The input →
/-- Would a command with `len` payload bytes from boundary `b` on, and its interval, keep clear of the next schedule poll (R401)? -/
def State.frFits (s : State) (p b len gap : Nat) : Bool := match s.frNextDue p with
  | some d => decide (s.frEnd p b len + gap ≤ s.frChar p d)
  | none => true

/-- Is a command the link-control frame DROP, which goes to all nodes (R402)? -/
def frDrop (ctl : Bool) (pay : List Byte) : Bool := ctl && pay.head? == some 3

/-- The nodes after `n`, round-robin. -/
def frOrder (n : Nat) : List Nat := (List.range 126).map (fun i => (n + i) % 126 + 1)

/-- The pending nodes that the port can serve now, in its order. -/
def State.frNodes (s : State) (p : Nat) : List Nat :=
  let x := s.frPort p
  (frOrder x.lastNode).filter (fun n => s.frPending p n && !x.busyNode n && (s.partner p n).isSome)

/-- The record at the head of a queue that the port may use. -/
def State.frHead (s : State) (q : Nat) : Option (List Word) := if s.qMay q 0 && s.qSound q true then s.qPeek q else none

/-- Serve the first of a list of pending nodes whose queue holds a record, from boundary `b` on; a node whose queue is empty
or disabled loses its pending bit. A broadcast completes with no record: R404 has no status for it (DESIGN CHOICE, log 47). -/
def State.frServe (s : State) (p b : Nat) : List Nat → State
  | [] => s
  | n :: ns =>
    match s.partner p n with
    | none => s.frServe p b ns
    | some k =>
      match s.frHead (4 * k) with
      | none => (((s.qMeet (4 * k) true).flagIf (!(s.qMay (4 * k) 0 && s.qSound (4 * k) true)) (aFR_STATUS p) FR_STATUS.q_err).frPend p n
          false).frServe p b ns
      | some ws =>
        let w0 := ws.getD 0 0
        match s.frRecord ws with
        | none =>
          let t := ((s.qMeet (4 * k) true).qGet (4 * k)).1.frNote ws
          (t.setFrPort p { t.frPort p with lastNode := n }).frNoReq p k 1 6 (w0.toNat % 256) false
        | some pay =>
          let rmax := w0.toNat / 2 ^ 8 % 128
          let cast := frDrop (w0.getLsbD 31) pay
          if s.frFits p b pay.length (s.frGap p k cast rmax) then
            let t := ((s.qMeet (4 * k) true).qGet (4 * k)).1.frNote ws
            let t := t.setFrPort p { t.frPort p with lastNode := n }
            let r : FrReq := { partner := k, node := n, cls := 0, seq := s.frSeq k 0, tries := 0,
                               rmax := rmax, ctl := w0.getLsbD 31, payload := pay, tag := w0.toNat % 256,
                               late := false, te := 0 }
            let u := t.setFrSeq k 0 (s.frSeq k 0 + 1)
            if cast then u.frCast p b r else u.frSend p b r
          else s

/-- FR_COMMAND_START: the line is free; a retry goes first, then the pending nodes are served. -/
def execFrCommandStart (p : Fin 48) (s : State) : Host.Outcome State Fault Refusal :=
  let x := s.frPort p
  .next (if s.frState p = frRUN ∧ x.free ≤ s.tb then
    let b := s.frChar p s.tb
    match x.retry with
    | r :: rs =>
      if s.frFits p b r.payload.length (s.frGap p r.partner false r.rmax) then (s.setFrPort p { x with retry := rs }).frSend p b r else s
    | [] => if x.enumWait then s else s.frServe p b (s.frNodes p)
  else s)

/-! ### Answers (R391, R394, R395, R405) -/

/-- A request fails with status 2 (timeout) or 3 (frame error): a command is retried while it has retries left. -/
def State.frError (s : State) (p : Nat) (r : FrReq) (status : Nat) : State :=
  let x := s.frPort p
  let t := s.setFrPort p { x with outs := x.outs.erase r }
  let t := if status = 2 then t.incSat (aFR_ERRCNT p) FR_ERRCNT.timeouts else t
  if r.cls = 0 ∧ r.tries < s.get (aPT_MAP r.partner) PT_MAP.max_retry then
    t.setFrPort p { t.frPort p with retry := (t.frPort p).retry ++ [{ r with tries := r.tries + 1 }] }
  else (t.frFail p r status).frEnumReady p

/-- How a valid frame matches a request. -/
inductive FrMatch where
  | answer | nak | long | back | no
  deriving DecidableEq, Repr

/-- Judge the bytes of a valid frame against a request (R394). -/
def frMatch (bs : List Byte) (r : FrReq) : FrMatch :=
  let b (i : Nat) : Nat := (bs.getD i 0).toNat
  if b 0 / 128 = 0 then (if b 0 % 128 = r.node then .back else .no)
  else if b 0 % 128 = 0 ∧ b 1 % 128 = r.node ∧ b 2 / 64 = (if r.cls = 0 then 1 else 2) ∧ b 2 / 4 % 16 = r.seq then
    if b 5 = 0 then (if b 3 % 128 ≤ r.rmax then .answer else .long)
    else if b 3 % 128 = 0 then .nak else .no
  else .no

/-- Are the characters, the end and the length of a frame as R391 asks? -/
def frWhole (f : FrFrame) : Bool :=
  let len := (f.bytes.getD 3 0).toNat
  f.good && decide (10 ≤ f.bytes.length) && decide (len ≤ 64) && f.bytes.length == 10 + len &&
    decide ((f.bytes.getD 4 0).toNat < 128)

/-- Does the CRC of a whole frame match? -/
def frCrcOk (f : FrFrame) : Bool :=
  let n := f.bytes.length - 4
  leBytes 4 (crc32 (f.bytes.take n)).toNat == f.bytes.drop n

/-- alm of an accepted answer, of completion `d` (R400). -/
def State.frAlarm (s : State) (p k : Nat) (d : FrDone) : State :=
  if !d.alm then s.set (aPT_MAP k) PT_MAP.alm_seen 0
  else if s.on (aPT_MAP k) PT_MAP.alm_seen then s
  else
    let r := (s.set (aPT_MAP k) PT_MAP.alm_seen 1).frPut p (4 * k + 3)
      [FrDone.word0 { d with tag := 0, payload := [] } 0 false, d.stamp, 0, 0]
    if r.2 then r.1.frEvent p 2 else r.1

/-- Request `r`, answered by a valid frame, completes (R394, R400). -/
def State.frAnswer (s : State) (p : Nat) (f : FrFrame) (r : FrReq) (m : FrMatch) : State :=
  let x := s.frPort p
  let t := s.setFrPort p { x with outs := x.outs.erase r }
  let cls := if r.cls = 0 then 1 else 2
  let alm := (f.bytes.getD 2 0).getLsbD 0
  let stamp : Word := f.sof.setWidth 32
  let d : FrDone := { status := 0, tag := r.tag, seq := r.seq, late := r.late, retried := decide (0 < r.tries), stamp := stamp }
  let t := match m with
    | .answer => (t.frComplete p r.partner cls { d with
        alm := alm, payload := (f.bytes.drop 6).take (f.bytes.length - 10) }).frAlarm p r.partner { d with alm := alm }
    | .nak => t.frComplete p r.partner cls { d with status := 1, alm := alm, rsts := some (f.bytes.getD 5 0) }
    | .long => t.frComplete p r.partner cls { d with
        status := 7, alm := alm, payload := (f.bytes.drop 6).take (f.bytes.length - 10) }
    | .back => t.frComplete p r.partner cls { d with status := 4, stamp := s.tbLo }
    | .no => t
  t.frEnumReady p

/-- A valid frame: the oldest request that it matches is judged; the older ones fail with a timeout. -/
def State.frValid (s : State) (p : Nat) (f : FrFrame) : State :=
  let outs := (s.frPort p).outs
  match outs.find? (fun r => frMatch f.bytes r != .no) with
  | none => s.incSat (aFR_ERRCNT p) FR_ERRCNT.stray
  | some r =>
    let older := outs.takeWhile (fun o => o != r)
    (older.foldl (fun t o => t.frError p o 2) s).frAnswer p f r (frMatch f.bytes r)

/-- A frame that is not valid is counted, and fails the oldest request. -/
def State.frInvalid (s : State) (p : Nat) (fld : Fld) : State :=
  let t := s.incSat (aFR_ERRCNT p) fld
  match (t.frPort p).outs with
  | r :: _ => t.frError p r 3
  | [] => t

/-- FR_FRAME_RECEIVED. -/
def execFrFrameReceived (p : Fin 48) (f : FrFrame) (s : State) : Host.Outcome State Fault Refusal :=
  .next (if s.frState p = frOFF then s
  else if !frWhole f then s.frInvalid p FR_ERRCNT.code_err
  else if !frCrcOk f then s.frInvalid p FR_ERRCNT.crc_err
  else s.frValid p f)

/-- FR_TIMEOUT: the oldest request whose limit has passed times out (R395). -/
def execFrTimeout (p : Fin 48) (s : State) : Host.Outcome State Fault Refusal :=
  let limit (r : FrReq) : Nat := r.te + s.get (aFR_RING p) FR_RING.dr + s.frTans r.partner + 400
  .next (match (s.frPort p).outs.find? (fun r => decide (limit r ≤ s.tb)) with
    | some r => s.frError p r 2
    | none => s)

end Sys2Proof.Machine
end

Directions → Each line, starting with the one containing "match outs.find? (fun" and ending with the last line of the records above, should be reproduced exactly.

Written response →
  match outs.find? (fun r => frMatch f.bytes r != .no) with
  | none => s.incSat (aFR_ERRCNT p) FR_ERRCNT.stray
  | some r =>
    let older := outs.takeWhile (fun o => o != r)
    (older.foldl (fun t o => t.frError p o 2) s).frAnswer p f r (frMatch f.bytes r)

/-- A frame that is not valid is counted, and fails the oldest request. -/
def State.frInvalid (s : State) (p : Nat) (fld : Fld) : State :=
  let t := s.incSat (aFR_ERRCNT p) fld
  match (t.frPort p).outs with
  | r :: _ => t.frError p r 3
  | [] => t

/-- FR_FRAME_RECEIVED. -/
def execFrFrameReceived (p : Fin 48) (f : FrFrame) (s : State) : Host.Outcome State Fault Refusal :=
  .next (if s.frState p = frOFF then s
  else if !frWhole f then s.frInvalid p FR_ERRCNT.code_err
  else if !frCrcOk f then s.frInvalid p FR_ERRCNT.crc_err
  else s.frValid p f)

/-- FR_TIMEOUT: the oldest request whose limit has passed times out (R395). -/
def execFrTimeout (p : Fin 48) (s : State) : Host.Outcome State Fault Refusal :=
  let limit (r : FrReq) : Nat := r.te + s.get (aFR_RING p) FR_RING.dr + s.frTans r.partner + 400
  .next (match (s.frPort p).outs.find? (fun r => decide (limit r ≤ s.tb)) with
    | some r => s.frError p r 2
    | none => s)

end Sys2Proof.Machine
end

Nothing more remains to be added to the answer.